Problem requirements:
From the entries below, return every line that includes the word "vecOrd".

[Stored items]

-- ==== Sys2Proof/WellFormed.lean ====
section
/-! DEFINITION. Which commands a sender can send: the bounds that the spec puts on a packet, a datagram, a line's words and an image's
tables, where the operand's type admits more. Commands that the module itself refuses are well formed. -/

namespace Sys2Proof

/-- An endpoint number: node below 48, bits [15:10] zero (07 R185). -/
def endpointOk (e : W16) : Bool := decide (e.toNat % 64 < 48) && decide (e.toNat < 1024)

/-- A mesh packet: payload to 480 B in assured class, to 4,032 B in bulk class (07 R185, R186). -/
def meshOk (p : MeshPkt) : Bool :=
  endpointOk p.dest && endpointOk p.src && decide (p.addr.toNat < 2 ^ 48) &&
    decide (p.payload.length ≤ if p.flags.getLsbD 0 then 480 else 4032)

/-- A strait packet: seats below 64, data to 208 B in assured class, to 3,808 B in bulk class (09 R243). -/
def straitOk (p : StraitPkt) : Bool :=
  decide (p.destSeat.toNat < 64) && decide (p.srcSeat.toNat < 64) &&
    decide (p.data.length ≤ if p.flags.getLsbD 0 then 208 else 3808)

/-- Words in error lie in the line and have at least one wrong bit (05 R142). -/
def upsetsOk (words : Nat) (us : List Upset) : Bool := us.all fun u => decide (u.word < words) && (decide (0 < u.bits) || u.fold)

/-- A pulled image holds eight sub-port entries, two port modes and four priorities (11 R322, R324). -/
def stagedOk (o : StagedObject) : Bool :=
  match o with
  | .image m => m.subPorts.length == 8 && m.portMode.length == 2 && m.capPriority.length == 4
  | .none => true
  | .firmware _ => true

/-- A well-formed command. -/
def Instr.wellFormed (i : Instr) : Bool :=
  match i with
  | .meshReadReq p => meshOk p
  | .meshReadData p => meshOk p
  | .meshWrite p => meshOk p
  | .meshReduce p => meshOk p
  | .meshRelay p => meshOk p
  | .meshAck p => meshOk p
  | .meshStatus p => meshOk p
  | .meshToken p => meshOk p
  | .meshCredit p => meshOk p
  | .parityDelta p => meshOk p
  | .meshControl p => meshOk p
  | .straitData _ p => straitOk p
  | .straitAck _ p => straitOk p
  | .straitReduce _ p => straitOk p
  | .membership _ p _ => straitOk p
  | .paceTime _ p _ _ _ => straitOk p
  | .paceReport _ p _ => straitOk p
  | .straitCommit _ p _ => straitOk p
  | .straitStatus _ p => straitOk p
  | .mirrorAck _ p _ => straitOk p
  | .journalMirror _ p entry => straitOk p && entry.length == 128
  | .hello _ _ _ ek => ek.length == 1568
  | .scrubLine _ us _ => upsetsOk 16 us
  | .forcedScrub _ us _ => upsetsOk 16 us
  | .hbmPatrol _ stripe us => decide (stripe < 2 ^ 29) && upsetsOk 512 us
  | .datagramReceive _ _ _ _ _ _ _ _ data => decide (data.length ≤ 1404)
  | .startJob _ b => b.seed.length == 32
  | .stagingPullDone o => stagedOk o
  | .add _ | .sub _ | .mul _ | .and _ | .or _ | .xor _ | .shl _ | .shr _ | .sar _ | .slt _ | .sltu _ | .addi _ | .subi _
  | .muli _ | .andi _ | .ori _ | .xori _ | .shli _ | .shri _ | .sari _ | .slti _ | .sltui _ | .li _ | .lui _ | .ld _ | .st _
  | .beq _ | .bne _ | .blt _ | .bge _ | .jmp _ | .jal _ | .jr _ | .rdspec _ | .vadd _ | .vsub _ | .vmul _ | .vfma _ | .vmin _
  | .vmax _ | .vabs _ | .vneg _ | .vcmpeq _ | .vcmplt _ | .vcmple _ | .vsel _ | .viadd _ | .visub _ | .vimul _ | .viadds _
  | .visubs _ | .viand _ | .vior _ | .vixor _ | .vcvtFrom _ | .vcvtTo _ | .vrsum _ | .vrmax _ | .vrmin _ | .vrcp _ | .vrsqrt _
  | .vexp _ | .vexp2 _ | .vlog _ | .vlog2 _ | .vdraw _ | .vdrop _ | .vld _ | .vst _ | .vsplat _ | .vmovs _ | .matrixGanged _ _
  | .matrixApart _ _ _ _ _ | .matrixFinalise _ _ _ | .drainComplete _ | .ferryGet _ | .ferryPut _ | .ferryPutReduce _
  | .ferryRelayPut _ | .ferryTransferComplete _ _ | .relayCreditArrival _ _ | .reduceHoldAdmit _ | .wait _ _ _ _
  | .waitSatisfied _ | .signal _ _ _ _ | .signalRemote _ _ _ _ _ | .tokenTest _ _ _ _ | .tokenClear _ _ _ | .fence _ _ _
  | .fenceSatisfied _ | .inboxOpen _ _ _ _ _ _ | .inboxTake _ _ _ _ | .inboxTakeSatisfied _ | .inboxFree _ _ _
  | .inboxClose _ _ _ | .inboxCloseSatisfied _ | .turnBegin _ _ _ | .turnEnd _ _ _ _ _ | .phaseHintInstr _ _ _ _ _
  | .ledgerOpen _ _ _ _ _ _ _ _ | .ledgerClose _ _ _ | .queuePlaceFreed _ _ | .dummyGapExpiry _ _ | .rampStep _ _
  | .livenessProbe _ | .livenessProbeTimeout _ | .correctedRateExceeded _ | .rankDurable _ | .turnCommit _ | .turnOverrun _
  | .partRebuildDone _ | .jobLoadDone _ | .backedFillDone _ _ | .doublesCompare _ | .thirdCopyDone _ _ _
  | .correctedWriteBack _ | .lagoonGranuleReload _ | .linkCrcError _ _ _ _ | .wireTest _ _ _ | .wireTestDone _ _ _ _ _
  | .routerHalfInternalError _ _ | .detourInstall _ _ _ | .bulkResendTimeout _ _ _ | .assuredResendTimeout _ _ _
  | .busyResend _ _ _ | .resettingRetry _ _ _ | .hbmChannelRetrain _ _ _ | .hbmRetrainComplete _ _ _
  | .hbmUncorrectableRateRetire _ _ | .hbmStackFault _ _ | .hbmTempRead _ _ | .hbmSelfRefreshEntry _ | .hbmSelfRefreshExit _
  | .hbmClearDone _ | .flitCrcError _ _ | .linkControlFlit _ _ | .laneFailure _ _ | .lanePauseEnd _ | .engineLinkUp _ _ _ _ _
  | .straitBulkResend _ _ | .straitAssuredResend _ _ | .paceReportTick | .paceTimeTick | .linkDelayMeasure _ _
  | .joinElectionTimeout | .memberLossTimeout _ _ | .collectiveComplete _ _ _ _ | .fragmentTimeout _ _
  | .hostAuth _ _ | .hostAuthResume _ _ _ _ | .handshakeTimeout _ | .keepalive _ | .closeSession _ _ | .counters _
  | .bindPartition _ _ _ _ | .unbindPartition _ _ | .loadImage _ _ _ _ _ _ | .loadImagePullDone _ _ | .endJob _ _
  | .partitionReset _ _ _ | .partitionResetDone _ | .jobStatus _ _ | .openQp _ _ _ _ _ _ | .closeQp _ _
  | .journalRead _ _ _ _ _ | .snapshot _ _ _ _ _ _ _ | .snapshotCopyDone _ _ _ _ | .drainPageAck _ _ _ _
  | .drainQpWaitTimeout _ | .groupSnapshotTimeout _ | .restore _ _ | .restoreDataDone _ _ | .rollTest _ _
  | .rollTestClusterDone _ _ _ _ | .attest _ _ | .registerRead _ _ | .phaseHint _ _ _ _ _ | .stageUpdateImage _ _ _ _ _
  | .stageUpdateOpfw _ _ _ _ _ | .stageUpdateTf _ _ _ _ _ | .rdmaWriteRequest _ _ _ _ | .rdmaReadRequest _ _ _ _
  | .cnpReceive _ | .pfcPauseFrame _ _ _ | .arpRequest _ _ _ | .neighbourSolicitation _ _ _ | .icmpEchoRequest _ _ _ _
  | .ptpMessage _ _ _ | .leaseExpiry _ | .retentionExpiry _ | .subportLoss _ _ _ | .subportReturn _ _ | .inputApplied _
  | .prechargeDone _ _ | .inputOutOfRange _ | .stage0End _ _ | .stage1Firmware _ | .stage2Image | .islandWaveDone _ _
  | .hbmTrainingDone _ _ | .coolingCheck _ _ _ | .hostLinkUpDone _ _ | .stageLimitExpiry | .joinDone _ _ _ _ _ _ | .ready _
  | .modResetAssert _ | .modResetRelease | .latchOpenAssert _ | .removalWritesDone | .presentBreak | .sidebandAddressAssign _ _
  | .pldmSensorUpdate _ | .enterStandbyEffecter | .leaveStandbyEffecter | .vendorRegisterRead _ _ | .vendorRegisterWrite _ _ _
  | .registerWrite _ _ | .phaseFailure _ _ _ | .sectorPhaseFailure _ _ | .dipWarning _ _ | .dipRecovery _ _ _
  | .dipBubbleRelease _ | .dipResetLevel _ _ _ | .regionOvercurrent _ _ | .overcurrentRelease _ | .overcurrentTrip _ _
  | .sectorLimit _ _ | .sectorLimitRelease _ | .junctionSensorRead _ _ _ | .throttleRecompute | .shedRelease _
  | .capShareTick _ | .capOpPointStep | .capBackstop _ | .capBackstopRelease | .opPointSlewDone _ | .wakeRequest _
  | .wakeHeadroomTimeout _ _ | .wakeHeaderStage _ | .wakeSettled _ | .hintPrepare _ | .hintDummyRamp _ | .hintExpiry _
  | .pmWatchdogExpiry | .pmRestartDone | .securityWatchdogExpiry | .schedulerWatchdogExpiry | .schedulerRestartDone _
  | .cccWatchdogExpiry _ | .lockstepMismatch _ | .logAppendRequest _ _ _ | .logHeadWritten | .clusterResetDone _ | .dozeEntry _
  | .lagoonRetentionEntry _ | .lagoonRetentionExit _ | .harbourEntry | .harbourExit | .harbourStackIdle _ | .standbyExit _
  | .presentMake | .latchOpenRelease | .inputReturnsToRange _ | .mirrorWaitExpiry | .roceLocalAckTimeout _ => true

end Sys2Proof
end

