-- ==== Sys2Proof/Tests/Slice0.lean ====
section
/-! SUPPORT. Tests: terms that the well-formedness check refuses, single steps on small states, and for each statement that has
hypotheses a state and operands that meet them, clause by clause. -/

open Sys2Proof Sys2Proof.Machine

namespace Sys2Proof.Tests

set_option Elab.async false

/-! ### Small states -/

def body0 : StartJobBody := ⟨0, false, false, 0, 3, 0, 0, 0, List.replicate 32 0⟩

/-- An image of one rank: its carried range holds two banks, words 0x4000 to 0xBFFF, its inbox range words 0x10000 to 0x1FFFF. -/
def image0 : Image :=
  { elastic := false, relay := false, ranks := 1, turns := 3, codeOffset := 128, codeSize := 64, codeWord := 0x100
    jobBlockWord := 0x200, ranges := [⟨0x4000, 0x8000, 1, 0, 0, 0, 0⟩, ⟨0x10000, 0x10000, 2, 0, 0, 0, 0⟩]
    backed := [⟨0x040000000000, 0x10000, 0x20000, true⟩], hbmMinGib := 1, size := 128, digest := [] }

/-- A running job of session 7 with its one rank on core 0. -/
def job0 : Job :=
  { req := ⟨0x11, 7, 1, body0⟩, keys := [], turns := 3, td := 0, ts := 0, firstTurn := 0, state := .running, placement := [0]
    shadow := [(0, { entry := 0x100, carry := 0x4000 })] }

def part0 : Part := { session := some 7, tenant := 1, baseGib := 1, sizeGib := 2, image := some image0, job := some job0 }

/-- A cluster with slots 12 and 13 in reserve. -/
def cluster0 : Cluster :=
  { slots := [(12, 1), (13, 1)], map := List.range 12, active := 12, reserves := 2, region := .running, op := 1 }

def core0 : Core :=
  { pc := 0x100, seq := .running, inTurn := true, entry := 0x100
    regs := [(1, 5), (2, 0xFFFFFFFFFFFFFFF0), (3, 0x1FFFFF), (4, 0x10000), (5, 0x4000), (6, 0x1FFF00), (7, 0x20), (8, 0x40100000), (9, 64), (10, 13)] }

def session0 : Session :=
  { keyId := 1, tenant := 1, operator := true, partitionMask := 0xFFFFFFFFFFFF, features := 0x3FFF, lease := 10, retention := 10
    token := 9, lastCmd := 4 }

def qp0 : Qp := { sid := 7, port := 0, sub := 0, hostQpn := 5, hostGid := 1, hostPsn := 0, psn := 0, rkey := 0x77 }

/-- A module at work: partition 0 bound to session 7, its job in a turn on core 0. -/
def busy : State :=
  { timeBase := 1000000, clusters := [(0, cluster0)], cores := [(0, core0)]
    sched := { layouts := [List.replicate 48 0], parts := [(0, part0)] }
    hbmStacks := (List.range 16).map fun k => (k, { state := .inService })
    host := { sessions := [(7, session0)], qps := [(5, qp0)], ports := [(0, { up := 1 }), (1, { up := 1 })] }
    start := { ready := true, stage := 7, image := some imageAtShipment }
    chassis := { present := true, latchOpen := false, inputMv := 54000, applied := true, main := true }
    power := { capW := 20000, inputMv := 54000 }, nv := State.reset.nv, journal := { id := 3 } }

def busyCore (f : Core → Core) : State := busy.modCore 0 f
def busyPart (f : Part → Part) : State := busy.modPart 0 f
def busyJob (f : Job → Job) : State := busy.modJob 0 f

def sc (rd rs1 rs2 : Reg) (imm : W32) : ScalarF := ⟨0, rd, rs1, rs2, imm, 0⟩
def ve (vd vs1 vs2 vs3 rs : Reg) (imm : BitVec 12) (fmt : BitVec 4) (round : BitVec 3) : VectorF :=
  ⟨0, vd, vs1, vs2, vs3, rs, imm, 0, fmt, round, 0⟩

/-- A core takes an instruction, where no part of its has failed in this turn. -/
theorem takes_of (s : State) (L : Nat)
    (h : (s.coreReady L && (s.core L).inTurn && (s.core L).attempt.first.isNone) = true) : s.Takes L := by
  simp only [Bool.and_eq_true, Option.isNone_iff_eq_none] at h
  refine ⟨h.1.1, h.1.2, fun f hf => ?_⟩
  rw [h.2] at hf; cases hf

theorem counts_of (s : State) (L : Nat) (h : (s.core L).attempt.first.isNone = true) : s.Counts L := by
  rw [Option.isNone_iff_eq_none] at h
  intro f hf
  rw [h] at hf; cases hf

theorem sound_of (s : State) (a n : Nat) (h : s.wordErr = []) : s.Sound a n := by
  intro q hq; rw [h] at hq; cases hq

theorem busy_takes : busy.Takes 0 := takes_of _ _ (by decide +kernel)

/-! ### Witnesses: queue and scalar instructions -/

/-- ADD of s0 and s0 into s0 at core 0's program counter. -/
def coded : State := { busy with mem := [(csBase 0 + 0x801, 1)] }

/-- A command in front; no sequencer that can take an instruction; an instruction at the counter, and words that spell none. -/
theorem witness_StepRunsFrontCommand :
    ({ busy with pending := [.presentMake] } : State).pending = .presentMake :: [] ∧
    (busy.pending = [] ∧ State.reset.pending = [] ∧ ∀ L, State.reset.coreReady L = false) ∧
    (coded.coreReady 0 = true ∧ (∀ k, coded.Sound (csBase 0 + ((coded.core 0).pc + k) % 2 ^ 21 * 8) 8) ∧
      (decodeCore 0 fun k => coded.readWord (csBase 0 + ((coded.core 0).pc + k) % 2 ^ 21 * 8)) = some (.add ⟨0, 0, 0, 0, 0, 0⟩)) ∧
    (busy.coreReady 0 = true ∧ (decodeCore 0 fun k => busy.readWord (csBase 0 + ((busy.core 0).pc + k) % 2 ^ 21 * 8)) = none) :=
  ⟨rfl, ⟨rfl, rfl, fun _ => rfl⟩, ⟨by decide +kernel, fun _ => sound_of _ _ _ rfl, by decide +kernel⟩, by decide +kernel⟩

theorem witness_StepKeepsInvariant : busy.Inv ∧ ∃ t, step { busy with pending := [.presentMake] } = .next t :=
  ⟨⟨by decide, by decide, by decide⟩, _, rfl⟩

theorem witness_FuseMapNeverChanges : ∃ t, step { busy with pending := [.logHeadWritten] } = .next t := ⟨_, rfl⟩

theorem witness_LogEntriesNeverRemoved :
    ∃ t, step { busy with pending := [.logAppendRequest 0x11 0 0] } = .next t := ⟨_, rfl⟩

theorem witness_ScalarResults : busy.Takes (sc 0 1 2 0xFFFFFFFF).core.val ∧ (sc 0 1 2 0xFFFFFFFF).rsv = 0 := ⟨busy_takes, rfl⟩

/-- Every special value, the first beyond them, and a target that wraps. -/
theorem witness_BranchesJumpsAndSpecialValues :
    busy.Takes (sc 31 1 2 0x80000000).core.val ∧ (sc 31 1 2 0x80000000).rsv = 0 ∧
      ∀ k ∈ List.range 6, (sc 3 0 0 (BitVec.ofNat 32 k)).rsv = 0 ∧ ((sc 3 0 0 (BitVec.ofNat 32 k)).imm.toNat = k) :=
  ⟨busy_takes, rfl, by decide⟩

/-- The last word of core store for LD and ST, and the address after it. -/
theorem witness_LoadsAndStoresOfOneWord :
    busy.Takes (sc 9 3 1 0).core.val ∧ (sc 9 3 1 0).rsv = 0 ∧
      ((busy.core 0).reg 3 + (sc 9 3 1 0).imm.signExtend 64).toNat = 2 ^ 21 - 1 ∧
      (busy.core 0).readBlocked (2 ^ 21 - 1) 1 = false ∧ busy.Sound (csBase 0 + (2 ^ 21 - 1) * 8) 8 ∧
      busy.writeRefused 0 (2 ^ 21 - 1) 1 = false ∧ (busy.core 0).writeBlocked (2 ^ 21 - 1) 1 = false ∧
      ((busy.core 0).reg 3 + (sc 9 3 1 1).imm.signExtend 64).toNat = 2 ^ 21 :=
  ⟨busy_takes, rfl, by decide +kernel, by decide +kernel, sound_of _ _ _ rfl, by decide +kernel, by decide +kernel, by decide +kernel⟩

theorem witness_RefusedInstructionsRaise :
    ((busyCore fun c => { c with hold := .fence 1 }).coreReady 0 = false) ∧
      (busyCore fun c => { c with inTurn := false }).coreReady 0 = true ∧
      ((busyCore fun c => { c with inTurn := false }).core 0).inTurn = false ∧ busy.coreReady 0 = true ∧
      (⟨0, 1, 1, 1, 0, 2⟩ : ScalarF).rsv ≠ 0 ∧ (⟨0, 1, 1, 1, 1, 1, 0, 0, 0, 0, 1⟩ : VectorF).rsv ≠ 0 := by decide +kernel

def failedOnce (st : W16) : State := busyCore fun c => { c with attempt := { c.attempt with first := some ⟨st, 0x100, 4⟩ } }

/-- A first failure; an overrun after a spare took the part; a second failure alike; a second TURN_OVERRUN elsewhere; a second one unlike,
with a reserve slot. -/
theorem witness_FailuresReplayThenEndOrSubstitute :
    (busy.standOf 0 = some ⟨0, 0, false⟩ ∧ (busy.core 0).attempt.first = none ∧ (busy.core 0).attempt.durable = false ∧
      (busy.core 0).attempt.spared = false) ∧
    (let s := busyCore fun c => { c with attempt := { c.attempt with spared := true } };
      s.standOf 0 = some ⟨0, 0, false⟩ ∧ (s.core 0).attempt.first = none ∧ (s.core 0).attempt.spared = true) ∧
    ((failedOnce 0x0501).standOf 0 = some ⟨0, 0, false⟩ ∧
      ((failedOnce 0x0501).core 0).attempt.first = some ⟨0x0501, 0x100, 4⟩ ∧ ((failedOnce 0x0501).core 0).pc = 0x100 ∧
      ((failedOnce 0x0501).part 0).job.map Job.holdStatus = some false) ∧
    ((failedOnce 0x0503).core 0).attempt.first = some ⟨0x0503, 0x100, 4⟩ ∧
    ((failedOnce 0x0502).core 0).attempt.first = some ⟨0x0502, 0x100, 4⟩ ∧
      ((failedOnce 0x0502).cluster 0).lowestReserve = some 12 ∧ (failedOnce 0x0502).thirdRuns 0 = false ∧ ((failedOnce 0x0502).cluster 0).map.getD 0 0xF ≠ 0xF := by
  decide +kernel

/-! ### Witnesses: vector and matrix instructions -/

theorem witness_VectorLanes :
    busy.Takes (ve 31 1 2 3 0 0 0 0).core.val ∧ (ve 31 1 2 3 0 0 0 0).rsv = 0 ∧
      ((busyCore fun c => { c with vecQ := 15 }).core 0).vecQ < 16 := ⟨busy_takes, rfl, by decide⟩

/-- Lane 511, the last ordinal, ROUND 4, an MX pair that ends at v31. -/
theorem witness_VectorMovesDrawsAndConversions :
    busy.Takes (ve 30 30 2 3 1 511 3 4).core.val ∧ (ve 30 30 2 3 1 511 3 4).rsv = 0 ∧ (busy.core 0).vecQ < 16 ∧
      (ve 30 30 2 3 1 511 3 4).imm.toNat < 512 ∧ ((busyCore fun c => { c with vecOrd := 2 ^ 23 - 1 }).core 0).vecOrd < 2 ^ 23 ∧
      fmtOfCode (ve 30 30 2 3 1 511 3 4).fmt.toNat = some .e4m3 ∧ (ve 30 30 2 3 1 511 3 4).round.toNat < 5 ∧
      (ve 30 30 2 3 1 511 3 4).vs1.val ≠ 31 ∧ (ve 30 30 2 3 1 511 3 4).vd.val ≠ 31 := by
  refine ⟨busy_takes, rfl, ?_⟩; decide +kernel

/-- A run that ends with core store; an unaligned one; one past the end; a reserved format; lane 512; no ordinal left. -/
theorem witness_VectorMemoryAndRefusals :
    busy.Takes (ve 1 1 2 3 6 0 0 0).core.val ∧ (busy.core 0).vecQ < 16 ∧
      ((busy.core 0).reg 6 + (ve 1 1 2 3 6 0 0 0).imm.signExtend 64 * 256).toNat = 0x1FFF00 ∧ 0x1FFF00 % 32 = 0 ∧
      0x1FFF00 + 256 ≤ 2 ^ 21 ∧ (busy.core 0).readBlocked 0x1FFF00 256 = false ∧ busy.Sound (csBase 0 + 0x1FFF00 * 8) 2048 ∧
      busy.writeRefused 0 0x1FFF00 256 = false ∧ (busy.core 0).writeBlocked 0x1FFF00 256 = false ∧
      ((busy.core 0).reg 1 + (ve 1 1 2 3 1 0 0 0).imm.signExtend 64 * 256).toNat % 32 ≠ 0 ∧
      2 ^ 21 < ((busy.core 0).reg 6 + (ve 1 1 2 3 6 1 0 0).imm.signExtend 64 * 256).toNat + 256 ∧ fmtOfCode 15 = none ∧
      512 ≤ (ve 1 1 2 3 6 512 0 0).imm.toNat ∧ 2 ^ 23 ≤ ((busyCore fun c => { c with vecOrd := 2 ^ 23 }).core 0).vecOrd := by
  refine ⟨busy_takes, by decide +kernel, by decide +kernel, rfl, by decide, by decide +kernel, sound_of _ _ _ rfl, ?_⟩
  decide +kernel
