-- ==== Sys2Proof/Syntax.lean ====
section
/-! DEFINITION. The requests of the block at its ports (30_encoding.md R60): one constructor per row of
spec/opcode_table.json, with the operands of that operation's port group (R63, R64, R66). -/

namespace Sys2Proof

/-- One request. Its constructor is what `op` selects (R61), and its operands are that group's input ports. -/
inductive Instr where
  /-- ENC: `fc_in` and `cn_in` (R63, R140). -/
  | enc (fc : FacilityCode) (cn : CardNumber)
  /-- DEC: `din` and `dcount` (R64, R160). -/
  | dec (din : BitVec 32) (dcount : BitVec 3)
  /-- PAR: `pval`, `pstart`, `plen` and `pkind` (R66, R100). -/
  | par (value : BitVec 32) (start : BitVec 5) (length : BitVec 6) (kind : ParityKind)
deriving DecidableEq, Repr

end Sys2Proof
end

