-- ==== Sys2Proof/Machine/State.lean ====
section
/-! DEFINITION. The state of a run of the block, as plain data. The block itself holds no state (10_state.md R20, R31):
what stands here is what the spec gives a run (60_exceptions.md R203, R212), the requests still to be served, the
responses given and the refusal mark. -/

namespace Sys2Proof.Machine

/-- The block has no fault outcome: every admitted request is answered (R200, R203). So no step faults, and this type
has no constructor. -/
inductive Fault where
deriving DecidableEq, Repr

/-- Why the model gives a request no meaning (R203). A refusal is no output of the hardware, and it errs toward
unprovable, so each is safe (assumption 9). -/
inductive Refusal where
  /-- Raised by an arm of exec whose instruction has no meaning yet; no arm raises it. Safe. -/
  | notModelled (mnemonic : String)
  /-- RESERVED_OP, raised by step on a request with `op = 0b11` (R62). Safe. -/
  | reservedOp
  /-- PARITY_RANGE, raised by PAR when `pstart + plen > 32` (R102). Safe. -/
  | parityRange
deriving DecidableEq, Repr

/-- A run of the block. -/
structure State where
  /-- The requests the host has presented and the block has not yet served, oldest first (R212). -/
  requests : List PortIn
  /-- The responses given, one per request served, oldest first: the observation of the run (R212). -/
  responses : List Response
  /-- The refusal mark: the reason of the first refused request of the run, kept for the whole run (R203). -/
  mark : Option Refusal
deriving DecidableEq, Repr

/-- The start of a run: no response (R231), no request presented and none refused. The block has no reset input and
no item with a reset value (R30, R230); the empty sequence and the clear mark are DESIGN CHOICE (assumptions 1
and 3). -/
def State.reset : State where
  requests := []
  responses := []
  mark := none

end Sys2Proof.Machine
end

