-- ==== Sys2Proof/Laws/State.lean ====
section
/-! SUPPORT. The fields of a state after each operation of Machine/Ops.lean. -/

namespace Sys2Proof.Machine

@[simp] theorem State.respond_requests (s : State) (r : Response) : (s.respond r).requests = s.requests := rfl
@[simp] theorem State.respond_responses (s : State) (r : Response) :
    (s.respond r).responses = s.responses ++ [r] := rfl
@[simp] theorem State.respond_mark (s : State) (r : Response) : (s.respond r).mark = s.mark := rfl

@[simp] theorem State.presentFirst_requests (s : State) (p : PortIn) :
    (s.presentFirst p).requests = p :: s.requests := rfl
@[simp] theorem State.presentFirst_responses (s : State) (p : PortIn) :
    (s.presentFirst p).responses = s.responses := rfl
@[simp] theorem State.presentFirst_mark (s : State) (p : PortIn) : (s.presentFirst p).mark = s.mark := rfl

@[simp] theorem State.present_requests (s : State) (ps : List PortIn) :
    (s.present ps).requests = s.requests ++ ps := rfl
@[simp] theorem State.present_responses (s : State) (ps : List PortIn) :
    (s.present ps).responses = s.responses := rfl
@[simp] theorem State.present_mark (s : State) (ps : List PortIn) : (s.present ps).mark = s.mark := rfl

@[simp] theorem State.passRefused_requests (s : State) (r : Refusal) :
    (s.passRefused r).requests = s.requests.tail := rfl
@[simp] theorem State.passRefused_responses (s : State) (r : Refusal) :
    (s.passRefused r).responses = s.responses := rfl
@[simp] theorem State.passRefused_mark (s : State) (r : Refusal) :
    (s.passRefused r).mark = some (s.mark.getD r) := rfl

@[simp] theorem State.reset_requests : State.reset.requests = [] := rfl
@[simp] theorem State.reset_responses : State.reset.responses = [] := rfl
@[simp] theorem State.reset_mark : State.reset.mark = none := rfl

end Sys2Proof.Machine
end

Result:
      (ve 30 30 2 3 1 511 3 4).imm.toNat < 512 ∧ ((busyCore fun c => { c with vecOrd := 2 ^ 23 - 1 }).core 0).vecOrd < 2 ^ 23 ∧
      512 ≤ (ve 1 1 2 3 6 512 0 0).imm.toNat ∧ 2 ^ 23 ≤ ((busyCore fun c => { c with vecOrd := 2 ^ 23 }).core 0).vecOrd := by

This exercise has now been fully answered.